[Stored items]

-- ==== Sys2Proof/Machine/Relay.lean ====
section
/-! DEFINITION. The states of a port, and the relay ports (spec/06 R261, R270 to R272). -/
namespace Sys2Proof.Machine

def prtAt (s : State) (n : Nat) : Prt := sget s.prt Prt.init n
def setPrt (s : State) (n : Nat) (v : Prt) : State := { s with prt := sset s.prt Prt.init n v }
def prtEvt (s : State) (n b : Nat) : State := setBit s F.PRT_EVT_EVT n b

/-! ### The states of a port (PRT_STATUS.STATE) -/

def pOFF : Nat := 0
def pNOCLOCK : Nat := 1
def pCLOCK : Nat := 2
def pEQUALISE : Nat := 3
def pLOCK : Nat := 4
def pDESKEW : Nat := 5
def pUP : Nat := 6
def pHOLD : Nat := 7
def pDEEP : Nat := 8
def pTEST : Nat := 9
def pSELFTEST : Nat := 10

/-! ### Relays (R270 to R272) -/

/-- Relay k has what it needs to run: a source port whose clock multiplier is locked. A relay that does not run yet waits
while its source is in HOLD; one that runs goes on (R271). -/
def relayReady (s : State) (k : Nat) : Bool :=
  let p := rd s F.RLY_CFG_SRC_PORT k
  (relayTested s k).isSome || rd s F.RLY_CFG_SRC k ≠ 0
  || (isSet s F.PRT_CFG_EN p && (prtAt s p).mult && rd s F.PRT_STATUS_STATE p ≠ pDEEP
      && (rd s F.PRT_STATUS_STATE p ≠ pHOLD || rd s F.RLY_STATUS_STATE k == 2))

/-- Relay k enters RUNNING, and its line starts; the latency of a port source is a free value of at most 40 ns (R244, R270,
R271). -/
def relayStart (s : State) (k : Nat) : State :=
  let s := lineStart s k
  let s := setBit (wr (wr s F.RLY_STATUS_STATE k 2) F.RLY_STATUS_CLK_OUT k 1) F.RLY_EVT_EVT k 1
  if rd s F.RLY_CFG_SRC k = 0 && !(relayTested s k).isSome then
    let (v, s) := takeFree s 16
    wr s F.RLY_STATUS_LATENCY_NS k (v % 41)
  else s

/-- Relay k loses its source (R271). -/
def relayStop (s : State) (k : Nat) : State :=
  let s := wr (wr s F.RLY_STATUS_STATE k 1) F.RLY_STATUS_CLK_OUT k 0
  fireProducer (bump (setBit s F.RLY_EVT_EVT k 0) F.RLY_STOPS_COUNT k) (64 + k)

/-- Relay k follows its enable and its source. -/
def relaySync (s : State) (k : Nat) : State :=
  let st := rd s F.RLY_STATUS_STATE k
  if !isSet s F.RLY_CFG_EN k then (if st = 0 then s else wr (wr s F.RLY_STATUS_STATE k 0) F.RLY_STATUS_CLK_OUT k 0)
  else if relayReady s k then (if st = 2 then s else relayStart s k)
  else if st = 2 then relayStop s k
  else wr s F.RLY_STATUS_STATE k 1

def relaysSync (s : State) : State := (List.range 4).foldl relaySync s

/-- An enabled relay names port n as its source (R265). -/
def relayed (s : State) (n : Nat) : Bool :=
  (List.range 4).any fun k => isSet s F.RLY_CFG_EN k && rd s F.RLY_CFG_SRC k == 0 && rd s F.RLY_CFG_SRC_PORT k == n

/-- Relay k sends on its pins: it runs, and no loop leads it to a port (R261, R271). -/
def relayOnPins (s : State) (k : Nat) : Bool :=
  rd s F.RLY_STATUS_STATE k == 2 && rd s F.RLY_CFG_LOOP k == 0 && (relayTested s k).isNone

/-- What a port samples (nothing in HOLD) leaves on each relay that runs with it as its source, as (logical lane, bits), unchanged and in order
(R270). -/
def relayForward (s : State) (n : Nat) (us : List (Nat × Nat)) : State :=
  (List.range 4).foldl (fun s k =>
    if rd s F.RLY_STATUS_STATE k == 2 && rd s F.RLY_CFG_SRC k == 0 && rd s F.RLY_CFG_SRC_PORT k == n && (relayTested s k).isNone
      && rd s F.PRT_STATUS_STATE n ≠ pHOLD
    then setLine s k { lineAt s k with fwd := us.reverse ++ (lineAt s k).fwd } else s) s

end Sys2Proof.Machine
end

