/-- Change a run. -/
def setRun (s : State) (id : Nat) (g : PodRun → PodRun) : State :=
  { s with podRuns := s.podRuns.map fun r => if r.id == id then g r else r }

/-- Runs that have not begun. -/
def podWaiting (s : State) : Nat := (s.podRuns.filter fun r => !r.begun && r.ended.isNone).length

/-- The run in progress on pod k. -/
def podBusy (s : State) (k : Nat) : Option PodRun := s.podRuns.find? fun r => r.begun && r.ended.isNone && r.mask.testBit k

/-! ### Input (R379) -/

/-- The pipeline and output of an input code 1 to 4 (the INPUT field of the TRIAGE card). -/
def inputPipe (code : Nat) : Nat := (code - 1) % 2
def inputOut (code : Nat) : Nat := if code ≤ 2 then 2 else 0

/-- The context that gives a run its pipeline input (R379). -/
def inputCtx (s : State) (r : PodRun) (q : Nat) : Option Nat :=
  (List.range 64).find? fun c =>
    ispDue s (inputPipe r.input) c r.stream q && outEnabled s (inputPipe r.input) c (inputOut r.input)

inductive PodInput where
  | waits | ready | absent
  deriving DecidableEq, Repr

/-- Whether the input of a run is ready (R379). -/
def podInput (s : State) (r : PodRun) : PodInput :=
  match r.seq with
  | none => .waits
  | some q =>
    match frameAt s r.stream q with
    | none => if q < rd s F.PKT_SEQ_VALUE r.stream then .absent else .waits
    | some f =>
      if r.input = 0 then
        if (f.stored || f.phase ≠ .open) && !held s r.stream q then .absent else .ready
      else match inputCtx s r q with
        | none => .absent
        | some c => match f.outcomes.find? fun o => o.pipe == inputPipe r.input && o.ctx == c with
          | none => .waits
          | some o => if o.done then .ready else .absent

/-! ### Undefined tensors -/

/-- Free bytes in a space (R380, R394). -/
def freeTensor (s : State) (t : Nat × Nat × Nat) : State :=
  let (v, s) := takeFree s (8 * t.2.2)
  let bs := toBytes t.2.2 v
  match t.1 with
  | 0 => if memReady s then lpPut s t.2.1 bs else s
  | 1 => spmPut s t.2.1 bs
  | _ => s

/-! ### Gates -/

def gateOn (s : State) (k : Nat) : Bool := isSet s F.POD_GATE_CFG_EN k

/-- POLICY rejects. -/
def policyReject (s : State) (k : Nat) : Bool := isSet s F.POD_GATE_CFG_POLICY k

/-- A run ends with a code (R380): counted, recorded where it is the first that is not OK, its RUN_END producers fire
unless a squash ends it (R94); a run that ends NO_INPUT, ABORTED or DISCARDED leaves its tensors undefined (R380, R375;
log 37). -/
def runCounts (s : State) (r : PodRun) (code : Nat) (fire : Bool) : State :=
  let s := bump s (match code with
    | 0 => F.POD_RUNS_OK_COUNT
    | 5 => F.POD_RUNS_NO_INPUT_COUNT
    | 7 => F.POD_RUNS_DISCARDED_COUNT
    | _ => F.POD_RUNS_ERR_COUNT) 0
  let s := if code ≠ 0 && rd s F.POD_RUN_ERR_CODE == 0 then
      wr (wr (wr s F.POD_RUN_ERR_CODE 0 code) F.POD_RUN_ERR_LAYER 0 r.layer) F.POD_RUN_ERR_LAYER_ID 0 r.layerId
    else s
  let s := if code ≠ 0 && code ≠ 7 then podEvt s 0 else s
  let s := if 5 ≤ code then r.wrote.foldl freeTensor s else s
  if fire then podProducers s r.stream 3 else s

/-- A run is discarded (R94, R394). -/
def discardRun (s : State) (r : PodRun) (fire : Bool) : State :=
  runCounts { s with podRuns := s.podRuns.filter fun x => x.id ≠ r.id } r 7 fire

/-- The verdict of a frame becomes final (R387, R388), `reject` where it rejects the frame; runs of a rejected frame end
DISCARDED (R394). -/
def gateFinal (s : State) (k q v : Nat) (reject : Bool) : State :=
  let s : State := { s with tracked := s.tracked.filter fun t => !(t.stream == k && t.seq == q) }
  let s := setFrame s k q fun f => { (f.flagIf (v == 3) flFORCED) with verdict := v, final := true, reject := reject }
  let s := wr (wr s F.POD_FINAL_VERDICT k v) F.POD_FINAL_SEQ_SEQ k q
  let s := if v = 1 then bump s F.POD_GATE_KEEP_COUNT k
    else if v = 3 then bump s F.POD_GATE_FORCED_COUNT k
    else if reject then bump s F.POD_GATE_REJECT_COUNT k else s
  let s := podProducers s k 1
  if reject then
    (s.podRuns.filter fun r => r.stream == k && r.seq == some q && r.ended.isNone).foldl (fun s r => discardRun s r true)
      (podProducers s k 2)
  else s

/-- Rejects whose following PRE_KEEP frames are all decided become final (R387). -/
def gateSettle (s : State) (k : Nat) : State :=
  let pre := rd s F.POD_GATE_WIN_PRE_KEEP k
  (s.tracked.filter fun t => t.stream == k).foldl (fun s t =>
    match t.own with
    | none => s
    | some v =>
      if s.tracked.any fun u => u.stream == k && u.own.isNone && decide (t.seq < u.seq) && decide (u.seq ≤ t.seq + pre)
      then s else gateFinal s k t.seq v true) s

/-- A keep window opens around SEQ q (R386). -/
def gateWindow (s : State) (k q : Nat) : State :=
  let lo := q - rd s F.POD_GATE_WIN_PRE_KEEP k
  let hi := q + rd s F.POD_GATE_WIN_POST_KEEP k
  let s : State := { s with keepWins := (s.keepWins.filter fun w => !(w.1 == k && decide (w.2.2 + 65536 < q))) ++ [(k, lo, hi)] }
  (s.tracked.filter fun t => t.stream == k && decide (lo ≤ t.seq) && decide (t.seq ≤ hi)).foldl
    (fun s t => gateFinal s k t.seq 3 false) s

Exercise goal: Copy out the data above word for word, starting at its first line and ending with the line that contains "def pDEEP : Nat := 8".

Output of the exercise:
-- ==== Sys2Proof/Machine/Relay.lean ====
section
/-! DEFINITION. The states of a port, and the relay ports (spec/06 R261, R270 to R272). -/
namespace Sys2Proof.Machine

def prtAt (s : State) (n : Nat) : Prt := sget s.prt Prt.init n
def setPrt (s : State) (n : Nat) (v : Prt) : State := { s with prt := sset s.prt Prt.init n v }
def prtEvt (s : State) (n b : Nat) : State := setBit s F.PRT_EVT_EVT n b

/-! ### The states of a port (PRT_STATUS.STATE) -/

def pOFF : Nat := 0
def pNOCLOCK : Nat := 1
def pCLOCK : Nat := 2
def pEQUALISE : Nat := 3
def pLOCK : Nat := 4
def pDESKEW : Nat := 5
def pUP : Nat := 6
def pHOLD : Nat := 7
def pDEEP : Nat := 8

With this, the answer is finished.